* **EXERCISE OBJECTIVE**
Take the entries below and print only the lines from the one with "structure ScanPattern where" through the one with "out of the logical", exactly as they stand, both ends included.

* **Stored items**
────────

/-- The mean layer currents that the balancers of a string report (spec/08 R180). -/
structure Meas where
  core : Nat
  str : Nat
  mA : List Nat
deriving DecidableEq, Repr

/-- Where an uncorrectable error is detected (spec/21 R389). `region` names the region that holds the part, 8 the control core; any other number
names none (spec/23 R411). -/
inductive ErrorSite where
  | corrected (die : Nat) (cls : Nat)
  | tileUnit (core : Nat) (addr : Nat)
  | accEntry (core elem row col : Nat)
  | storeCode (core elem idx : Nat)
  | slice (core region : Nat)
  | cardStore (core region : Nat)
  | fabric (core region : Nat)
  | media (core : Nat) (tier : Nat) (addr : Nat)
  | correctedAtom (die : Nat) (addr : Nat)
  | verifyAtom (core : Nat) (addr : Nat)
deriving DecidableEq, Repr

/-- One scan pattern of the signed pattern set (spec/05 R124). -/
structure ScanPattern where
  num : Nat
  runUs : Nat
  expected : BitVec 32
deriving DecidableEq, Repr

/-- The operating-point data of one string (spec/08 R187, R188): its sensor, its leakage thresholds and its table of 21 temperature
bins by 8 leakage bins in mV, row by row. -/
structure OpTable where
  core : Nat
  str : Nat
  sensor : Nat
  thresholds : List Nat
  mV : List Nat
deriving DecidableEq, Repr

/-- The signed repair and trim record (spec/26 R441 step 3). `faultyM` marks M-elements replaced by the spare, `badStrings` strings
out of the logical map (spec/07 R173), `laneSpares` lanes carried by spares from bring-up (spec/24 R421). -/
structure TrimRecord where
  opTables : List OpTable
  patterns : List ScanPattern
  faultyM : List (Nat × Nat)
  badStrings : List (Nat × Nat)
  laneSpares : List (Nat × Nat × Nat)
deriving DecidableEq, Repr

/-- What bring-up takes from outside the package (spec/26 R441): the step that fails, 0 for none; whether it starts at power-on; the
trim record; the indirection entries that the firmware builds; the module's number in its domain. -/
structure BringUp where
  fails : Nat
  trim : TrimRecord
  indirection : List (Nat × BitVec 32)
  ownPkg : Nat
deriving DecidableEq, Repr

────────

* **REPLY**
structure ScanPattern where
  num : Nat
  runUs : Nat
  expected : BitVec 32
deriving DecidableEq, Repr

/-- The operating-point data of one string (spec/08 R187, R188): its sensor, its leakage thresholds and its table of 21 temperature
bins by 8 leakage bins in mV, row by row. -/
structure OpTable where
  core : Nat
  str : Nat
  sensor : Nat
  thresholds : List Nat
  mV : List Nat
deriving DecidableEq, Repr

/-- The signed repair and trim record (spec/26 R441 step 3). `faultyM` marks M-elements replaced by the spare, `badStrings` strings
out of the logical map (spec/07 R173), `laneSpares` lanes carried by spares from bring-up (spec/24 R421). -/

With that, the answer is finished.